CHICAGO – Generally, working with a payments provider is considered a “low touch” experience for online retailers, meaning that once the payment technology is coded onto a website, the retailer rarely has to deal with the provider again.
As a result, interaction with the provider, or extra hand-holding, is becoming less common in an advancing digital payments age for e-retailers.

"It is a case where we are understanding it (payments technology) more and these are trusted providers who are very good at what they do,” said Chris Smith, director of e-commerce for Big 5 Sporting Goods, at the annual Internet Retailers Conference on Tuesday.
Smith's company works with Cybersource, PayPal and Visa Checkout on its websites. The idea is to support multiple online payment options without having it be a high-maintenance relationship.
“Payments are a key touchpoint for us and a critical function on the site,” Smith said.
E-commerce merchants often find themselves in the middle of the perfect technology storm as nearly every aspect of their websites’ touchpoints with consumers is undergoing dramatic change.
“The e-commerce ecosystem is turning over constantly, and it becomes a question of how we manage all of the agencies (providers) involved,” said Charles Hunsinger, senior vice president and chief information officer for Oriental Trading Company.

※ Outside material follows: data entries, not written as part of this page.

/-- Inside a run below the output limit a negative IP is fatal before anything is fetched (R102, R207; decision D14). -/
theorem step_of_negative_ip {s : State} (hactive : s.active = true) (hlimit : s.maxOut ≠ some s.outCount) (hip : s.ip < 0) :
    step s = .next (s.raiseFault .negativeAddress s.ip) := by
  have hcycle : cycle s = .next (s.raiseFault .negativeAddress s.ip) := by simp [cycle, limitReached, hlimit, hip]
  simp [step, engineStep, hactive, hcycle]

/-- What the two jumps share: `mk` makes instructions of the opcode `op` whose two parameters are read, and whose meaning is
the common course `jumpIf` with the test `taken` of the condition. -/
structure JumpsWhen (mk : Param → Param → Instr) (op : Opcode) (taken : Int → Prop) [DecidablePred taken] : Prop where
  opcode_eq : ∀ c g, (mk c g).opcode = op
  params_eq : ∀ c g, (mk c g).params = [c, g]
  kinds_eq : op.kinds = [.read, .read]
  wellFormed : ∀ c g, (mk c g).wellFormed = true
  exec_eq : ∀ c g s, exec (mk c g) s = jumpIf (fun x => decide (taken x)) c g s

theorem jumpsWhen_jt : JumpsWhen .jt .jt fun x => x ≠ 0 :=
  ⟨fun _ _ => rfl, fun _ _ => rfl, rfl, fun _ _ => rfl, fun _ _ _ => rfl⟩

theorem jumpsWhen_jf : JumpsWhen .jf .jf fun x => x = 0 :=
  ⟨fun _ _ => rfl, fun _ _ => rfl, rfl, fun _ _ => rfl, fun _ _ _ => rfl⟩

section

variable {mk : Param → Param → Instr} {op : Opcode} {taken : Int → Prop} [DecidablePred taken] (h : JumpsWhen mk op taken)
include h

theorem JumpsWhen.encode_eq (c g : Param) :
    encode (mk c g) = [wordOfDigits c.mode.digit g.mode.digit 0 op.code, c.word, g.word] := by
  simp [encode, Instr.headWord_eq, Instr.modeAt, h.params_eq, h.opcode_eq, Mode.digit]

theorem JumpsWhen.decodeHeader_of_illegal_digit {m1 m2 m3 : Nat} (h1 : m1 ≤ 9) (h2 : m2 ≤ 9) (h3 : m3 ≤ 9)
    (hbad : 2 < m1 ∨ 2 < m2 ∨ m3 ≠ 0) :
    decodeHeader (wordOfDigits m1 m2 m3 op.code) = .error (.invalidMode (wordOfDigits m1 m2 m3 op.code)) := by
  rw [decodeHeader_wordOfDigits op h1 h2 h3]
  apply checkModes_of_none
  simp only [h.kinds_eq, List.getElem?_cons_zero, List.getElem?_cons_succ, List.getElem?_nil]
  obtain hm1 | hm2 | hm3 := hbad
  · exact .inl (modeOf_read_of_two_lt hm1)
  · exact .inr (.inl (modeOf_read_of_two_lt hm2))
  · exact .inr (.inr (modeOf_fault_unused_of_ne_zero hm3))

/-- With both parameters resolved the test of the condition alone chooses between the target and the next instruction. -/
theorem JumpsWhen.exec_of_ok {c g : Param} {s : State} {x y : Int} (hc : resolveRead s c = .ok x)
    (hg : resolveRead s g = .ok y) : exec (mk c g) s = .next (if taken x then s.jumpTo y else s.advance 3) := by
  rw [h.exec_eq, jumpIf, withRead_of_ok hc, withRead_of_ok hg]
  simp

theorem JumpsWhen.exec_of_taken {c g : Param} {s : State} {x y : Int} (hc : resolveRead s c = .ok x)
    (hg : resolveRead s g = .ok y) (htaken : taken x) : exec (mk c g) s = .next (s.jumpTo y) := by
  rw [h.exec_of_ok hc hg, if_pos htaken]

theorem JumpsWhen.exec_of_not_taken {c g : Param} {s : State} {x y : Int} (hc : resolveRead s c = .ok x)
    (hg : resolveRead s g = .ok y) (htaken : ¬ taken x) : exec (mk c g) s = .next (s.advance 3) := by
  rw [h.exec_of_ok hc hg, if_neg htaken]

theorem JumpsWhen.exec_of_condition_error {c g : Param} {s : State} {e : Int} (hc : resolveRead s c = .error e) :
    exec (mk c g) s = .next (s.raiseFault .negativeAddress e) := by
  rw [h.exec_eq, jumpIf, withRead_of_error hc]

/-- The target is resolved whatever the test says of the condition (R109 (a); decision D13). -/
theorem JumpsWhen.exec_of_target_error {c g : Param} {s : State} {x e : Int} (hc : resolveRead s c = .ok x)
    (hg : resolveRead s g = .error e) : exec (mk c g) s = .next (s.raiseFault .negativeAddress e) := by
  rw [h.exec_eq, jumpIf, withRead_of_ok hc, withRead_of_error hg]

/-- What R150 and R151 say holds of every constructor that jumps in this way. A jump keeps the run active and the output limit
as it was, so after a jump to a negative target the next step gets as far as the check of IP. -/
theorem JumpsWhen.jumpRule : JumpRule mk op.code taken := by
  refine ⟨fun c g => ⟨h.encode_eq c g, ?decode⟩, fun _ _ _ _ _ => h.exec_of_taken, fun _ _ _ _ _ => h.exec_of_not_taken,
    fun c g s x y hc hg htaken hy hactive hlimit => ⟨s.jumpTo y, h.exec_of_taken hc hg htaken, ?negative_target⟩,
    fun _ _ _ => h.decodeHeader_of_illegal_digit, fun _ _ _ _ => h.exec_of_condition_error,
    fun _ _ _ _ _ => h.exec_of_target_error⟩
  case decode => simpa using decode_encode_append (h.wellFormed c g) []
  case negative_target => exact step_of_negative_ip (s := s.jumpTo y) hactive hlimit hy

end

/-- Settles O21: JT jumps by the common course, on every condition but 0. -/
theorem jtJumpsUnlessZero : Obligations.JtJumpsUnlessZero := jumpsWhen_jt.jumpRule

/-- Settles O22: JF jumps by the common course, on the condition 0 alone. -/
theorem jfJumpsOnZero : Obligations.JfJumpsOnZero := jumpsWhen_jf.jumpRule

end Sys2Proof.Machine

/-! ## ARB (R160), and RB as every other instruction leaves it (R160)

Each shared course keeps RB in every outcome, its faults and pauses included; ARB alone goes through none of them. -/

namespace Sys2Proof.Machine

theorem storeResult_rb {i : Instr} {f : Int → Int → Int} {a b d : Param} {s t : State}
    (h : storeResult i f a b d s = .next t) : t.rb = s.rb := by
  obtain ⟨-, rfl⟩ | ⟨_, -, rfl⟩ | ⟨_, _, _, -, -, -, -, rfl⟩ := storeResult_cases h <;> simp

theorem jumpIf_rb {test : Int → Bool} {c g : Param} {s t : State} (h : jumpIf test c g s = .next t) : t.rb = s.rb := by
  obtain ⟨_, -, rfl⟩ | ⟨_, _, -, -, ⟨-, rfl⟩ | ⟨-, rfl⟩⟩ := jumpIf_cases h <;> simp

theorem input_rb {d : Nat} {s t : State} (h : input d s = .next t) : t.rb = s.rb := by
  obtain ⟨-, rfl⟩ | ⟨_, _, -, rfl⟩ | ⟨-, -, rfl⟩ | ⟨_, -, -, rfl⟩ | ⟨-, -, rfl⟩ := input_cases h <;> simp

theorem execIn_rb {p : Param} {s t : State} (h : execIn p s = .next t) : t.rb = s.rb := by
  obtain ⟨-, rfl⟩ | ⟨_, -, rfl⟩ | ⟨_, -, -, hinput⟩ := execIn_cases h
  · simp
  · simp
  · exact input_rb hinput

theorem execOut_rb {p : Param} {s t : State} (h : execOut p s = .next t) : t.rb = s.rb := by
  obtain ⟨_, -, rfl⟩ | ⟨_, -, rfl⟩ := execOut_cases h <;> simp

theorem execHlt_rb {s t : State} (h : execHlt s = .next t) : t.rb = s.rb := by
  cases h
  simp

/-- An instruction keeps RB, or it is an ARB: one course per constructor. -/
theorem exec_rb_eq_or_arb {i : Instr} {s t : State} (h : exec i s = .next t) : t.rb = s.rb ∨ ∃ a, i = .arb a := by
  cases i with
  | add _ _ _ => exact .inl (storeResult_rb h)
  | mul _ _ _ => exact .inl (storeResult_rb h)
  | lt _ _ _ => exact .inl (storeResult_rb h)
  | eq _ _ _ => exact .inl (storeResult_rb h)
  | inp _ => exact .inl (execIn_rb h)
  | out _ => exact .inl (execOut_rb h)
  | jt _ _ => exact .inl (jumpIf_rb h)
  | jf _ _ => exact .inl (jumpIf_rb h)
  | arb a => exact .inr ⟨a, rfl⟩
  | hlt => exact .inl (execHlt_rb h)

theorem appliesValue_arb : AppliesValue .arb .arb fun v s => (s.adjustBase v).advance 2 :=
  ⟨fun _ => rfl, fun _ => rfl, rfl, fun _ => rfl, fun _ _ => rfl⟩

/-- Settles O20: ARB applies its value by the common course of format F1R, and no other instruction's course changes RB. -/
theorem arbAddsToTheRelativeBase : Obligations.ArbAddsToTheRelativeBase :=
  ⟨appliesValue_arb.oneReadParameterRule, fun _ _ _ h hchanged => (exec_rb_eq_or_arb h).resolve_left hchanged⟩

end Sys2Proof.Machine

/-! ## The output log and OUT_COUNT together (R29, R141): OUT adds one to each, every other instruction keeps both -/

namespace Sys2Proof.Machine

theorem storeResult_outputs {i : Instr} {f : Int → Int → Int} {a b d : Param} {s t : State}
    (h : storeResult i f a b d s = .next t) : t.out = s.out ∧ t.outCount = s.outCount := by
  obtain ⟨-, rfl⟩ | ⟨_, -, rfl⟩ | ⟨_, _, _, -, -, -, -, rfl⟩ := storeResult_cases h <;> simp

theorem jumpIf_outputs {test : Int → Bool} {c g : Param} {s t : State} (h : jumpIf test c g s = .next t) :
    t.out = s.out ∧ t.outCount = s.outCount := by
  obtain ⟨_, -, rfl⟩ | ⟨_, _, -, -, ⟨-, rfl⟩ | ⟨-, rfl⟩⟩ := jumpIf_cases h <;> simp

theorem input_outputs {d : Nat} {s t : State} (h : input d s = .next t) :
    t.out = s.out ∧ t.outCount = s.outCount := by
  obtain ⟨-, rfl⟩ | ⟨_, _, -, rfl⟩ | ⟨-, -, rfl⟩ | ⟨_, -, -, rfl⟩ | ⟨-, -, rfl⟩ := input_cases h <;> simp

theorem execIn_outputs {p : Param} {s t : State} (h : execIn p s = .next t) :
    t.out = s.out ∧ t.outCount = s.outCount := by
  obtain ⟨-, rfl⟩ | ⟨_, -, rfl⟩ | ⟨_, -, -, hinput⟩ := execIn_cases h
  · simp
  · simp
  · exact input_outputs hinput

theorem execArb_outputs {p : Param} {s t : State} (h : execArb p s = .next t) :
    t.out = s.out ∧ t.outCount = s.outCount := by
  obtain ⟨_, -, rfl⟩ | ⟨_, -, rfl⟩ := execArb_cases h <;> simp

theorem execHlt_outputs {s t : State} (h : execHlt s = .next t) : t.out = s.out ∧ t.outCount = s.outCount := by
  cases h
  simp

@[simp] theorem raiseWordError_out (s : State) (e : WordError) : (raiseWordError s e).out = s.out := by cases e <;> rfl

@[simp] theorem raiseWordError_outCount (s : State) (e : WordError) : (raiseWordError s e).outCount = s.outCount := by
  cases e <;> rfl

/-- An instruction keeps the log and OUT_COUNT, or it is an OUT that appends its value and is counted. -/
theorem exec_outputs_cases {i : Instr} {s t : State} (h : exec i s = .next t) :
    (t.out = s.out ∧ t.outCount = s.outCount) ∨
      ∃ a v, i = .out a ∧ t.out = s.out ++ [v] ∧ t.outCount = s.outCount + 1 := by
  cases i with
  | add _ _ _ => exact .inl (storeResult_outputs h)
  | mul _ _ _ => exact .inl (storeResult_outputs h)
  | lt _ _ _ => exact .inl (storeResult_outputs h)
  | eq _ _ _ => exact .inl (storeResult_outputs h)
  | inp _ => exact .inl (execIn_outputs h)
  | jt _ _ => exact .inl (jumpIf_outputs h)
  | jf _ _ => exact .inl (jumpIf_outputs h)
  | arb _ => exact .inl (execArb_outputs h)
  | hlt => exact .inl (execHlt_outputs h)
  | out a =>
    obtain ⟨_, -, rfl⟩ | ⟨v, -, rfl⟩ := execOut_cases h
    · exact .inl ⟨rfl, rfl⟩
    · exact .inr ⟨a, v, rfl, rfl, rfl⟩

/-- An engine step keeps the log and OUT_COUNT, its pauses and faults included, or it runs an OUT that appends its value and
is counted. -/
theorem step_outputs_cases {s t : State} (h : step s = .next t) :
    (t.out = s.out ∧ t.outCount = s.outCount) ∨
      ∃ a v, fetch s = .ok (.out a) ∧ t.out = s.out ++ [v] ∧ t.outCount = s.outCount + 1 := by
  unfold step at h
  obtain ⟨-, hcycle⟩ | ⟨-, _, -, hfault⟩ | ⟨-, -, hrest⟩ := engineStep_cases s
  · rw [hcycle] at h
    obtain ⟨-, hc⟩ | ⟨-, -, hc⟩ | ⟨_, -, -, -, hc⟩ | ⟨i, -, -, hi, hc⟩ := cycle_cases s <;> rw [hc] at h
    · cases h; simp
    · cases h; simp
    · cases h; simp
    · obtain hkept | ⟨a, v, rfl, happended⟩ := exec_outputs_cases h
      · exact .inl hkept
      · exact .inr ⟨a, v, hi, happended⟩
  · rw [hfault] at h
    cases h
  · rw [hrest] at h
    cases h
    exact .inl ⟨rfl, rfl⟩

/-- From `s` to `t` the log has grown at its end by as many values as OUT_COUNT has risen by. -/
def AppendsOutputs (s t : State) : Prop :=
  ∃ new : List Int, t.out = s.out ++ new ∧ t.outCount = s.outCount + new.length

theorem AppendsOutputs.refl (s : State) : AppendsOutputs s s := ⟨[], by simp⟩

/-- One more step keeps the log and the count in agreement. -/
theorem AppendsOutputs.step {s u v : State} (hsu : AppendsOutputs s u) (h : step u = .next v) : AppendsOutputs s v := by
  obtain ⟨new, hout, hcount⟩ := hsu
  obtain ⟨hout', hcount'⟩ | ⟨_, x, -, hout', hcount'⟩ := step_outputs_cases h
  · exact ⟨new, hout'.trans hout, hcount'.trans hcount⟩
  · exact ⟨new ++ [x], by simp [hout', hout], by simp [hcount', hcount, Nat.add_assoc]⟩

end Sys2Proof.Machine

/-! ## Whole runs (R172, R173) and what `output_log` answers after them (R183) -/

namespace Sys2Proof.Machine

/-- What every step inside a run keeps holds of the state in which the run has ended, if it holds where the cycles begin. -/
theorem runCycles_preserves {P : State → Prop} (hstep : ∀ {u v : State}, u.active = true → step u = .next v → P u → P v)
    {t : State} : ∀ {n : Nat} {s : State}, runCycles n s = some t → P s → P t
  | 0, s, h, hs => by
    unfold runCycles at h
    split at h <;> cases h
    exact hs
  | n + 1, s, h, hs => by
    unfold runCycles at h
    split at h
    · split at h
      · exact runCycles_preserves hstep h (hstep ‹_› ‹_› hs)
      · cases h
      · cases h
    · cases h
      exact hs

Still, it is best for e-retailers to complete due diligence with any project that will change user interface on their sites and understand what the vendors bring to the table and how their tech teams match up with their own.
“Performance has to be a major consideration,” Hunsinger said. “Your site is probably already too slow, but you have to ensure the proper time to build it, implement it and adequately test it.”
In the same manner as an organization like Mastercard Advisers tells its clients to test all levels of a payments project at different sites, that message is being delivered to those operating on the e-commerce landscape.
“It’s important to know if you can pilot a project without a commitment to it,” Hunsinger said. “It’s like finding out if you can live together before you get married.”
Retailers should determine in a contract who will test what, once a new feature or service is deemed ready to present on a site, Hunsinger said. “Does the tech partner have a sandbox for testing, and what parts of it will be tested by the merchant?” he added.
It doesn’t take much to turn a launch into mayhem if proper testing hasn’t weeded out all potential problems.
“A few lines of code not set up right can cause all sorts of problems on your site,” Hunsinger said.
Even without dramatic overhauls of monolithic e-commerce sites, retailers are entering an age in which they can add application programming interfaces onto older networks for new designs and features. But it all takes the same attention and care.
“You can implement an API layer over time to expose key functionality of an older system,” said Rodney Woodruff, vice president of engineering at Weight Watchers. “More user interfaces is the goal, and getting to a spot where engineering personnel can help you through it.”
It is always wise for an e-commerce merchant to understand that any feature on a site should allow a consumer to interact in less than three seconds, Woodruff said. At the same time, he warns that merchants should only add products that they know their customers will enjoy.
“If you talk to developers every day, they will always implement stuff that isn’t really needed,” he said.